# PROVIDED DATA:
╭──
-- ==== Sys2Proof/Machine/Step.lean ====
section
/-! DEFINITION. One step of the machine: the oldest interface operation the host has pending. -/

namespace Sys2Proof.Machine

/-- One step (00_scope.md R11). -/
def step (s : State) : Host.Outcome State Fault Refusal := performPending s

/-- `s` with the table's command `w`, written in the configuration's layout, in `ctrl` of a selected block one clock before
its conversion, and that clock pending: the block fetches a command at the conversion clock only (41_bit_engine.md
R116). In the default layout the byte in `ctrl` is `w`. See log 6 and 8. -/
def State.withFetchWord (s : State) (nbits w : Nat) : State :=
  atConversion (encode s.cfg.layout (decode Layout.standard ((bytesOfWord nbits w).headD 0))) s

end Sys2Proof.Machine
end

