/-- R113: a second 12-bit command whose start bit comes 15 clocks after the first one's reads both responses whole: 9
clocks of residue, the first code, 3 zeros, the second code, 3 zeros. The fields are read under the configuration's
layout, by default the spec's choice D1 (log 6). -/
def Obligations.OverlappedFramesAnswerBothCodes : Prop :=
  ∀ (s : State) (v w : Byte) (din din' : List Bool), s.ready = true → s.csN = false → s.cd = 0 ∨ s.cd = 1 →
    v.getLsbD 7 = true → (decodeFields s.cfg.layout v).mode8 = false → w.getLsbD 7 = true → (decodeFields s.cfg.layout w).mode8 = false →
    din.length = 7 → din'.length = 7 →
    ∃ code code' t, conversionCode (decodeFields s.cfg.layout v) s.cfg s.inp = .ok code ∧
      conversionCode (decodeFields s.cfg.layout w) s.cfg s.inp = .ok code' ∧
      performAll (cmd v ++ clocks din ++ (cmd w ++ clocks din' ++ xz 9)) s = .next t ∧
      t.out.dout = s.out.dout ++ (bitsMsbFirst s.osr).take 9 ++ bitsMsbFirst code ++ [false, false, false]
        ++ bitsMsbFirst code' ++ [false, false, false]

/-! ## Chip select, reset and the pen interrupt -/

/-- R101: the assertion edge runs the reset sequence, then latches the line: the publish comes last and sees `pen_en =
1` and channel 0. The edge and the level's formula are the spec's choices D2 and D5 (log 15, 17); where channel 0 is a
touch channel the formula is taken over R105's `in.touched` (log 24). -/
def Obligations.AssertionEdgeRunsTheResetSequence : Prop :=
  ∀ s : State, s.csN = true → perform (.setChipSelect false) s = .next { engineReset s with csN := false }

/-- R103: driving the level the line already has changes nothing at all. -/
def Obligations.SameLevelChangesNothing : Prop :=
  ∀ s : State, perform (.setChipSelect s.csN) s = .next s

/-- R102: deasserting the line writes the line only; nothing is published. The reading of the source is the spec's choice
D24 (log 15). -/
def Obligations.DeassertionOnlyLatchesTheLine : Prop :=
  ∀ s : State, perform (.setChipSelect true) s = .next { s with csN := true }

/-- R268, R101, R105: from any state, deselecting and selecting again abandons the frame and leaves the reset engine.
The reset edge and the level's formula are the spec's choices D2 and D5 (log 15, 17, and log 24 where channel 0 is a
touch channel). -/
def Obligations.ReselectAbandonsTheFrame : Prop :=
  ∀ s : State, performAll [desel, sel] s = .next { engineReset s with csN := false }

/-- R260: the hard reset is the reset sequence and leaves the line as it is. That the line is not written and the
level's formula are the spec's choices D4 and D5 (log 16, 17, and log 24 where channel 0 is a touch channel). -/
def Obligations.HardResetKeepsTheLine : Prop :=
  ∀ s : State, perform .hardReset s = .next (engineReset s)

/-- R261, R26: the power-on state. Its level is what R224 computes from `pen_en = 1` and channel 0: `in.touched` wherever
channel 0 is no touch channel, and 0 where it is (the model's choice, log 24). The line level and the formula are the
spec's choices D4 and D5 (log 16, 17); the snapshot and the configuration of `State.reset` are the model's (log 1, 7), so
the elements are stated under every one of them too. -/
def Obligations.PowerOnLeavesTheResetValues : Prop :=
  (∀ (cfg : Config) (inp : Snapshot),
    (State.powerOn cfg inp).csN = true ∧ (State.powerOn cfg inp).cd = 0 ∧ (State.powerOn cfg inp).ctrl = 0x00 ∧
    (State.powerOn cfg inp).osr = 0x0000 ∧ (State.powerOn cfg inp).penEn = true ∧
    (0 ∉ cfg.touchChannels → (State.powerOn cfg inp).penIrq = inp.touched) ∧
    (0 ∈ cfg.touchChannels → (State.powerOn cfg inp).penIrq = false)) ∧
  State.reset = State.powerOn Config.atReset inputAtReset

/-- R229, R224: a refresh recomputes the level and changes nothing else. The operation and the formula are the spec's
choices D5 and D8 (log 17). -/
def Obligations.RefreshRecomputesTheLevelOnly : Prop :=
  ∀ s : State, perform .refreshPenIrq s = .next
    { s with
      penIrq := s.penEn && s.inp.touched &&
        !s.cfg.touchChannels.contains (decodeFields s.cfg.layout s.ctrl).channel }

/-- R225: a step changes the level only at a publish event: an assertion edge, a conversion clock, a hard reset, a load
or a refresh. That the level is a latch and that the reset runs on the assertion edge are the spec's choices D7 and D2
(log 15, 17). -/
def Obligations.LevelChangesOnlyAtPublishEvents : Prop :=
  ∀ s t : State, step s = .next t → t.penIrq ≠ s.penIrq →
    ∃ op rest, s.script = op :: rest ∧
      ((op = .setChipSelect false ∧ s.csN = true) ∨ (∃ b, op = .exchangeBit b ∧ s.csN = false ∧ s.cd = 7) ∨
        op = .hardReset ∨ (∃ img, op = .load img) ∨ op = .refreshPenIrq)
╰──
╭──
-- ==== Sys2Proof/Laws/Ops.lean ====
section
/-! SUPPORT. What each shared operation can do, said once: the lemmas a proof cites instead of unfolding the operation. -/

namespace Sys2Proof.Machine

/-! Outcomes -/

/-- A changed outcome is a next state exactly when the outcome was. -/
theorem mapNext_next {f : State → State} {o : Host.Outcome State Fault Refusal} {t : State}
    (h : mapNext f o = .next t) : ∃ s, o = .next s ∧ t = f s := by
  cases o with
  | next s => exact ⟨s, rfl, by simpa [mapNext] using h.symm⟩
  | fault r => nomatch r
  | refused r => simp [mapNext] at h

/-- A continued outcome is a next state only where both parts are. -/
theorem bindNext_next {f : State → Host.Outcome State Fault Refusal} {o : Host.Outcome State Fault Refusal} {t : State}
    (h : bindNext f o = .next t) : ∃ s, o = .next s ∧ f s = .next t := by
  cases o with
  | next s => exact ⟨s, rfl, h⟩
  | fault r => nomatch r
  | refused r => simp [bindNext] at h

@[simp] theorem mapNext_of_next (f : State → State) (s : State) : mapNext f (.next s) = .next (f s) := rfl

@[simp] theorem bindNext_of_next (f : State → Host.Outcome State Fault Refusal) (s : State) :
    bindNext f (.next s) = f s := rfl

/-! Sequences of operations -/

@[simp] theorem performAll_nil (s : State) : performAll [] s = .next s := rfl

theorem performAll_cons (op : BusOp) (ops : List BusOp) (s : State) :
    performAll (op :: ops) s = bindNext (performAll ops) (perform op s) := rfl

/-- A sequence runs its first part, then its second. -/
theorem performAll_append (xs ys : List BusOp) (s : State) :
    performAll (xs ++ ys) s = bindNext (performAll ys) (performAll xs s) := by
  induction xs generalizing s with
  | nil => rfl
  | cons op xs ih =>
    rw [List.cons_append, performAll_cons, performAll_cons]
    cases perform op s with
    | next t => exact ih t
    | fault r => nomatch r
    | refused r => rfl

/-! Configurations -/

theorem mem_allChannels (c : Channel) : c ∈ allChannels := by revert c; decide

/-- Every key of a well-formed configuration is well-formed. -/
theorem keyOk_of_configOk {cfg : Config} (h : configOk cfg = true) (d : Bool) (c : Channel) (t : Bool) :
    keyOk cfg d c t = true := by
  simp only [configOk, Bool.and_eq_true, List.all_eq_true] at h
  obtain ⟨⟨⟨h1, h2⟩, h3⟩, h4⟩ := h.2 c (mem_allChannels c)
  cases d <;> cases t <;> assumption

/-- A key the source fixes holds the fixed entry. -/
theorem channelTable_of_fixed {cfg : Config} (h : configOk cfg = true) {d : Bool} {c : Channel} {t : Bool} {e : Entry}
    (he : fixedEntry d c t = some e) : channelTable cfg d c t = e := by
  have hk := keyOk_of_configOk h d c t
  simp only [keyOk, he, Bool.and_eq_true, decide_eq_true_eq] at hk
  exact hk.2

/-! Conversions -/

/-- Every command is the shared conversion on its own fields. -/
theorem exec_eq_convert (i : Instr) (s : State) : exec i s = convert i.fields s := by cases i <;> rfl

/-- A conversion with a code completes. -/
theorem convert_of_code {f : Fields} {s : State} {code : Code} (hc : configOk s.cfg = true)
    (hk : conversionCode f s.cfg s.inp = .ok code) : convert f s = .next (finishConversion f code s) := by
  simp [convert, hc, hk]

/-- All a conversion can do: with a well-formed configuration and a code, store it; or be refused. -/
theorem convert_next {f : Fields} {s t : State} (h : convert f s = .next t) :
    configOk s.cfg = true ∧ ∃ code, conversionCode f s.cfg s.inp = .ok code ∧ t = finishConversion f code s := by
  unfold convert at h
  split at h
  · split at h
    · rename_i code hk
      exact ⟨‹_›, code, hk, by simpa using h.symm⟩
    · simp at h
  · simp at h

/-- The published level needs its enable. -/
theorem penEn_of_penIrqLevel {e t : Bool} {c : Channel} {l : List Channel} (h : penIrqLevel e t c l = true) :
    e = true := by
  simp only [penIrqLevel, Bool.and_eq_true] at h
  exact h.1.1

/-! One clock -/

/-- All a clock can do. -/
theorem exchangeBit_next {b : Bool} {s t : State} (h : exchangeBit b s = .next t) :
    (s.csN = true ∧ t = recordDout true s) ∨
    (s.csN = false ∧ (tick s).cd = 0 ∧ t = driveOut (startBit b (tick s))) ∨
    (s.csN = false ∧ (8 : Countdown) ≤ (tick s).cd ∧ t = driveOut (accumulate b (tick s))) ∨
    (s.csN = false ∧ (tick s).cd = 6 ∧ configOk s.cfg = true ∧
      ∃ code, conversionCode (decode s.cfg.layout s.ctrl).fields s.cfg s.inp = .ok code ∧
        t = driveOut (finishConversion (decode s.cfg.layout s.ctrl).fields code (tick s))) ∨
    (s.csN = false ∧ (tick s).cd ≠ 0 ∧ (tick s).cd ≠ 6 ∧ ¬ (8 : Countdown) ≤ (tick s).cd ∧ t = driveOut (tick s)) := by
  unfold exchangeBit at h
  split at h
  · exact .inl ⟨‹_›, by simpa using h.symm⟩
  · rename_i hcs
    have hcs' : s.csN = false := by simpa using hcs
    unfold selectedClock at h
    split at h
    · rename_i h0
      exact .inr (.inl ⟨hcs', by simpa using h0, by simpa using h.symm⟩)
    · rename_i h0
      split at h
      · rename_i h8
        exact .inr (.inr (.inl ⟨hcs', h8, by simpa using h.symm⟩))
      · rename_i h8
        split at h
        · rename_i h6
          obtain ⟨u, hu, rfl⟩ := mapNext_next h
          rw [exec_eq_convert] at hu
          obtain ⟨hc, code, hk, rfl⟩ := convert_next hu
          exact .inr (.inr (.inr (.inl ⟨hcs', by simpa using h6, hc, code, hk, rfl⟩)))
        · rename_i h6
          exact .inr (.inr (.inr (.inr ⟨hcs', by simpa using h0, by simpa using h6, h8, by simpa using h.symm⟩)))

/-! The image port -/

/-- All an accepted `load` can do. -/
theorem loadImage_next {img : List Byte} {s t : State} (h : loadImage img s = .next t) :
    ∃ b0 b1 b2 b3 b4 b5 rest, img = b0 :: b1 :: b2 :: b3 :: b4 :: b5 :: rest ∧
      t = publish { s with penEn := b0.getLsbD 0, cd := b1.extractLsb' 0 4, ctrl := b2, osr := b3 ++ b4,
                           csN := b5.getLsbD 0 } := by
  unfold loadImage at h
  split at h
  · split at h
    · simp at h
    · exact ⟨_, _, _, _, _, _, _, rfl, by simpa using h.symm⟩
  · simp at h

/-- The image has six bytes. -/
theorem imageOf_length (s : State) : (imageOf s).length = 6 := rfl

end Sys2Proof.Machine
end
╰──
# PROBLEM TO WORK ON:
Could you return exactly the lines above from the line with "its enable. -/" to the line with "csN := b5.getLsbD", both included, and nothing else?

# REPLY:
/-- The published level needs its enable. -/
theorem penEn_of_penIrqLevel {e t : Bool} {c : Channel} {l : List Channel} (h : penIrqLevel e t c l = true) :
    e = true := by
  simp only [penIrqLevel, Bool.and_eq_true] at h
  exact h.1.1

/-! One clock -/

/-- All a clock can do. -/
theorem exchangeBit_next {b : Bool} {s t : State} (h : exchangeBit b s = .next t) :
    (s.csN = true ∧ t = recordDout true s) ∨
    (s.csN = false ∧ (tick s).cd = 0 ∧ t = driveOut (startBit b (tick s))) ∨
    (s.csN = false ∧ (8 : Countdown) ≤ (tick s).cd ∧ t = driveOut (accumulate b (tick s))) ∨
    (s.csN = false ∧ (tick s).cd = 6 ∧ configOk s.cfg = true ∧
      ∃ code, conversionCode (decode s.cfg.layout s.ctrl).fields s.cfg s.inp = .ok code ∧
        t = driveOut (finishConversion (decode s.cfg.layout s.ctrl).fields code (tick s))) ∨
    (s.csN = false ∧ (tick s).cd ≠ 0 ∧ (tick s).cd ≠ 6 ∧ ¬ (8 : Countdown) ≤ (tick s).cd ∧ t = driveOut (tick s)) := by
  unfold exchangeBit at h
  split at h
  · exact .inl ⟨‹_›, by simpa using h.symm⟩
  · rename_i hcs
    have hcs' : s.csN = false := by simpa using hcs
    unfold selectedClock at h
    split at h
    · rename_i h0
      exact .inr (.inl ⟨hcs', by simpa using h0, by simpa using h.symm⟩)
    · rename_i h0
      split at h
      · rename_i h8
        exact .inr (.inr (.inl ⟨hcs', h8, by simpa using h.symm⟩))
      · rename_i h8
        split at h
        · rename_i h6
          obtain ⟨u, hu, rfl⟩ := mapNext_next h
          rw [exec_eq_convert] at hu
          obtain ⟨hc, code, hk, rfl⟩ := convert_next hu
          exact .inr (.inr (.inr (.inl ⟨hcs', by simpa using h6, hc, code, hk, rfl⟩)))
        · rename_i h6
          exact .inr (.inr (.inr (.inr ⟨hcs', by simpa using h0, by simpa using h6, h8, by simpa using h.symm⟩)))

/-! The image port -/

/-- All an accepted `load` can do. -/
theorem loadImage_next {img : List Byte} {s t : State} (h : loadImage img s = .next t) :
    ∃ b0 b1 b2 b3 b4 b5 rest, img = b0 :: b1 :: b2 :: b3 :: b4 :: b5 :: rest ∧
      t = publish { s with penEn := b0.getLsbD 0, cd := b1.extractLsb' 0 4, ctrl := b2, osr := b3 ++ b4,
                           csN := b5.getLsbD 0 } := by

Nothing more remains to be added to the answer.